Битов выходит из церкви, следует мимо полуразрушенных деревянных построек, провалившихся и заросших кустарником лагерных захоронений. Думает о том, что путешественник, проходя мимо страданий человеческих, запечатлевает их в своём сердце. Как тогда, когда одиннадцать лет назад он оказался в Армении и впервые узнал о том, что произошло на этой земле в 1915 году.
«Многие свидетели рассказывают, что армян привязывали за обе ноги вниз головой и разрубали топором, как туши на бойне. Других привязывали к деревянной кровати и поджигали её, многие бывали пригвождены живыми к полу, к дверям, к столам», — теперь Битов знает эти слова наизусть, и здесь, на Анзерской Голгофе, они звучат особенно громко и пронзительно, со всех сторон звучат, тысячами голосов.

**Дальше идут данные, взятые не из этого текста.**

-- ==== Sys2Proof/Machine/Retire.lean ====
section
/-!
DEFINITION. Machine/Retire.lean: the retirement log (R356, R357), the counts of corrected errors (R354, R355), repair queues
(R341), and the mode changes of a DDR5 freeze (R281, R282, R527).
-/
namespace Sys2Proof.Machine

/-! ### Retirement log -/

/-- The log has room (R357). -/
def Chip.retRoom (s : Chip) : Bool := decide (diff32 s.integ.producer (s.cfg Obj.retlogConsumer) < 4096)

/-- Place an entry in the ring. -/
def Chip.retPlace (s : Chip) (e : RetEnt) : Chip :=
  { s with integ := { s.integ with
    ring := Tab.set s.integ.ring (s.integ.producer % 4096) { e with seq := s.integ.producer }
    producer := wrap32 (s.integ.producer + 1) } }

/-- Append to the retirement log: dropped when full; the first append after a loss is LOG_LOST (R357). -/
def Chip.retAppend (s : Chip) (e : RetEnt) : Chip :=
  let drop := fun (s : Chip) =>
    { s with integ := { s.integ with lost := s.integ.lost + 1, lostSince := s.integ.lostSince + 1 } }
  if !s.retRoom then drop s
  else
    let s := if 0 < s.integ.lostSince then
        let n := min s.integ.lostSince 65535
        let s := ({ s with integ := { s.integ with lostSince := 0 } } : Chip)
        s.retPlace ⟨0, 12, 0, 0, 4, 0, s.tcRec, 0, 0, 0xFF, n⟩
      else s
    if s.retRoom then s.retPlace e else drop s

/-- An entry with the present TC. -/
def Chip.retEntry (s : Chip) (kind tier ch origin symbols retire page device count : Nat) : Chip :=
  s.retAppend ⟨0, kind, tier, ch, origin, symbols, s.tcRec, retire, page, device, count⟩

/-- A parity error in data with no other copy (R336, R355) is counted, logged and raised. -/
def Chip.parityLost (s : Chip) (page master dla : Nat) : Chip :=
  let s := { s with integ := { s.integ with parityDirty := s.integ.parityDirty + 1 } }
  (s.retEntry 9 0 0 4 0 0 page 0xFF 0).raise 129 master dla

/-! ### Counts -/

/-- Count one more against key `k` of a list kept most recent first, of at most `n` (R354). -/
def bumpCount (l : List (Nat × Nat)) (k n : Nat) : Nat × List (Nat × Nat) :=
  let c := min 65535 (((l.find? (fun e => decide (e.1 = k))).map (·.2)).getD 0 + 1)
  (c, ((k, c) :: l.filter (fun e => decide (e.1 ≠ k))).take n)

/-- A count that reaches its threshold or a further multiple of it adds an entry (R355). -/
def Chip.atThreshold (s : Chip) (c thr kind tier ch origin symbols retire page device : Nat) : Chip :=
  if c % thr = 0 ∧ 0 < c then s.retEntry kind tier ch origin symbols retire page device c else s

/-- A correction counted against its page, bank or block, and DDR5 device (R354, R355). -/
def Chip.countCE (s : Chip) (t : PgState) (ch page loc line origin symbols device : Nat) : Chip :=
  let sector := loc + line
  let tc := t.code
  let hch := bitsOf sector 1 3
  let logCh := if t = .hbm then hch else ch
  let (c, l) := bumpCount s.integ.pageCnt (((tc * 8 + ch) * 2 ^ 35 + loc) * 2) 8192
  let s := { s with integ := { s.integ with pageCnt := l } }
  let unit := match t with | .ddr => s.ddrUnit ch 1 loc | .nvm => nvmUnit ch 1 loc | _ => 0
  let dev := if t = .ddr then device else 0xFF
  let s := s.atThreshold c (s.cfg Obj.retlogPageThreshold) 1 tc logCh origin symbols unit page dev
  match t with
  | .nvm =>
    let (c, l) := bumpCount s.integ.pageCnt (((tc * 8 + ch) * 2 ^ 35 + sector / 32768) * 2 + 1) 8192
    let s := { s with integ := { s.integ with pageCnt := l } }
    s.atThreshold c (s.cfg Obj.retlogBankThreshold) 2 tc ch origin symbols (nvmUnit ch 2 sector) page dev
  | .ddr =>
    let bank := s.ddrUnit ch 2 sector
    let bk := min 65535 (Tab.get 0 s.integ.bankCnt bank + 1)
    let rank := s.ddrUnit ch 3 sector
    let dk := rank * 16 + device
    let dc := min 65535 (Tab.get 0 s.integ.devCnt dk + 1)
    let x := s.ddr ch
    let ce := Tab.upd 0 x.ce (10 * bitsOf sector 0 1 + device) (fun v => min 255 (v + 1))
    let s := (({ s with integ := { s.integ with
      bankCnt := Tab.put 0 s.integ.bankCnt bank bk, devCnt := Tab.put 0 s.integ.devCnt dk dc } } : Chip)).setDdr ch { x with ce := ce }
    let s := s.atThreshold bk (s.cfg Obj.retlogBankThreshold) 2 tc ch origin symbols bank page dev
    s.atThreshold dc (s.cfg Obj.retlogDeviceThreshold) 3 tc ch origin symbols rank page dev
  | _ =>
    let bank := 1 + bitsOf sector 0 8 * 16
    let bk := min 65535 (Tab.get 0 s.integ.bankCnt bank + 1)
    let s := ({ s with integ := { s.integ with bankCnt := Tab.put 0 s.integ.bankCnt bank bk } } : Chip)
    s.atThreshold bk (s.cfg Obj.retlogBankThreshold) 2 tc hch origin symbols 0 page dev

/-- Queue an HBM or DDR5 line for repair: 1,024 lines per tier (R341). -/
def Chip.queueRepair (s : Chip) (t : PgState) (line : Nat) : Chip :=
  let q := if t = .hbm then s.integ.repairHbm else s.integ.repairDdr
  if q.contains line then s
  else if q.length < 1024 then
    if t = .hbm then { s with integ := { s.integ with repairHbm := q ++ [line] } }
    else { s with integ := { s.integ with repairDdr := q ++ [line] } }
  else { s with integ := { s.integ with repairDropped := s.integ.repairDropped + 1 } }

/-! ### DDR5 freeze (R281 to R283) -/

/-- DDR5 channel `n` is frozen. -/
def Chip.frozen (s : Chip) (n : Nat) : Bool := decide ((s.ddr n).freeze = 1)

/-- ddr.frozen_channels. -/
def Chip.frozenMask (s : Chip) : Nat :=
  (List.range 8).foldl (fun a n => if s.frozen n then a + 2 ^ n else a) 0

/-- The mirror partner of a channel, unless one of the pair carries it alone (R277, R284). -/
def Chip.partner (s : Chip) (n : Nat) : Option Nat :=
  if bitOf (s.cfg Obj.ddrMirrorPairs) (n / 2) && !bitOf s.dram.alone (n / 2) then some (if n % 2 = 0 then n + 1 else n - 1)
  else none

/-- The channels that hold what page records place on channel `n`: both of a mirrored pair, the one that carries it alone, or the channel
itself (R277, R284). -/
def Chip.copies (s : Chip) (n : Nat) : List Nat :=
  if bitOf (s.cfg Obj.ddrMirrorPairs) (n / 2) then
    let pair := [n / 2 * 2, n / 2 * 2 + 1]
    if bitOf s.dram.alone (n / 2) then pair.filter (fun k => decide ((s.ddr k).freeze ≠ 2)) else pair
  else [n]

/-- What page records place on channel `n` is out of reach: every channel that holds it is frozen (R280, R285). -/
def Chip.stopped (s : Chip) (n : Nat) : Bool := (s.copies n).all s.frozen

/-- DIAGNOSIS while any channel is frozen, SERVICE again when none is (R527, R528). -/
def Chip.refreshDiagnosis (s : Chip) : Chip :=
  if s.mode.current = .service ∧ s.frozenMask ≠ 0 then { s with mode := { s.mode with current := .diagnosis } }
  else if s.mode.current = .diagnosis ∧ s.frozenMask = 0 then { s with mode := { s.mode with current := .service } }
  else s

/-- The snapshot of a freeze (R282): what the spec states of it, with the failing command's own fields free (log entry 8). -/
def Chip.snapshotBytes (s : Chip) (n cause sector : Nat) : List Byte × Chip :=
  let (a, s) := s.takeNat
  let (b, s) := s.takeNat
  let flags := (if cause = 1 then 1 else 0) + (if 2 ≤ cause ∧ a % 2 = 1 then 2 else 0) + (if (s.partner n).isSome then 4 else 0)
  (bytesLE 1 cause ++ bytesLE 1 (bitsOf sector 0 1) ++ bytesLE 1 (bitsOf a 8 8) ++ bytesLE 1 flags ++ bytesLE 2 s.tb.epoch
    ++ [0, 0] ++ bytesLE 8 s.tcRec ++ bytesLE 8 sector ++ bytesLE 6 (a / 65536) ++ [0, 0] ++ bytesLE 32 (a / 2 ^ 64)
    ++ (List.range 20).map (fun i => BitVec.ofNat 8 (Tab.get 0 (s.ddr n).ce i)) ++ bytesLE 12 0 ++ bytesLE 160 b, s)

/-- A DDR5 channel freezes (R281): a channel already frozen counts a repeat. A helper command on it is aborted (R289), and a
migration with a side that it puts out of reach pauses (R158; log entry 162). -/
def Chip.freeze (s : Chip) (n cause sector : Nat) : Chip :=
  let x := s.ddr n
  if x.freeze = 1 then s.setDdr n { x with freezes := x.freezes + 1 }
  else
    let (snap, s) := s.snapshotBytes n cause sector
    let s := s.setDdr n { x with freeze := 1, cause := cause, limit := false, snapshot := snap, freezes := x.freezes + 1 }
    let s := if s.dram.helper.status = 1 ∧ bitsOf s.dram.helper.cmd 8 3 = n then
        { s with dram := { s.dram with helper := { s.dram.helper with status := 3 } } } else s
    let hits := fun (r : PageRec) => decide (r.st = .ddr) && (s.copies r.ch).contains n && s.stopped r.ch
    let slots := s.lauter.slots.map (fun (i, m) => (i, if hits m.src || hits m.dst then { m with paused := true } else m))
    (({ s with lauter := { s.lauter with slots := slots } } : Chip).raise 96).refreshDiagnosis

/-- A line joins the poison list of a channel, whose 4,096 places once full give way to the page's POISONED state (R283). -/
def Chip.poisonListAdd (s : Chip) (n dla : Nat) : Chip :=
  let x := s.ddr n
  if x.poisonList.contains (lineBase dla) then s
  else if x.poisonList.length < 4096 then s.setDdr n { x with poisonList := x.poisonList ++ [lineBase dla] }
  else s.commitPage (pageNo dla) { s.page (pageNo dla) with st := .poisoned }

end Sys2Proof.Machine
end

Оглядывается по сторонам, но никого нет.
Пусто.
До Кеньги ещё километров восемь пешком.
А яловые сапоги все-таки промокли…
…До Большого Острова Битов добрался уже затемно. Обещанный «мотор», конечно, не появился. Пришлось ждать рыбаков, и уже с ними через Железные ворота дошёл до Долгой губы, а там до монастыря подбросили лесники. Ехал и думал о том, что, наверное, он островной житель — Аптекарский остров, Соловецкий остров, — на карте пространство ограничено, вполне обозримо, но, находясь внутри этого пространства, начинаешь понимать, что его пределы весьма условны, потому как, пытаясь охватить их взглядом, обретаешь простор, натыкаешься на горизонт, беспомощно при этом грезишь об Империи, а она — вот она, тут как тут, торжественно не предполагает никаких границ, хотя они, конечно, гипотетически существуют, более того, они «на замке».
По крайней мере, когда в детстве лежал на кровати и рассматривал карту, приколотую к стене, видел их.
В ту поездку на Остров (летом 1980 года) Битов остановился в музейном общежитии, которое располагалось на территории Кремля в бывшем больничном корпусе при Филипповской церкви: печи в коридоре, дрова под лестницей, тусклая лампочка под потолком, скрипучий деревянный пол, дверь в храм, естественно, заколочена.
Когда добрался до койки, смог, наконец, снять сапоги.
Оказалось, что ноги стёр в кровь.
То ли портянки неправильно намотал, то ли сапоги подвели, то ли по-другому тут и быть не могло.
Вечером выпивали, конечно, беседовали, вспоминали…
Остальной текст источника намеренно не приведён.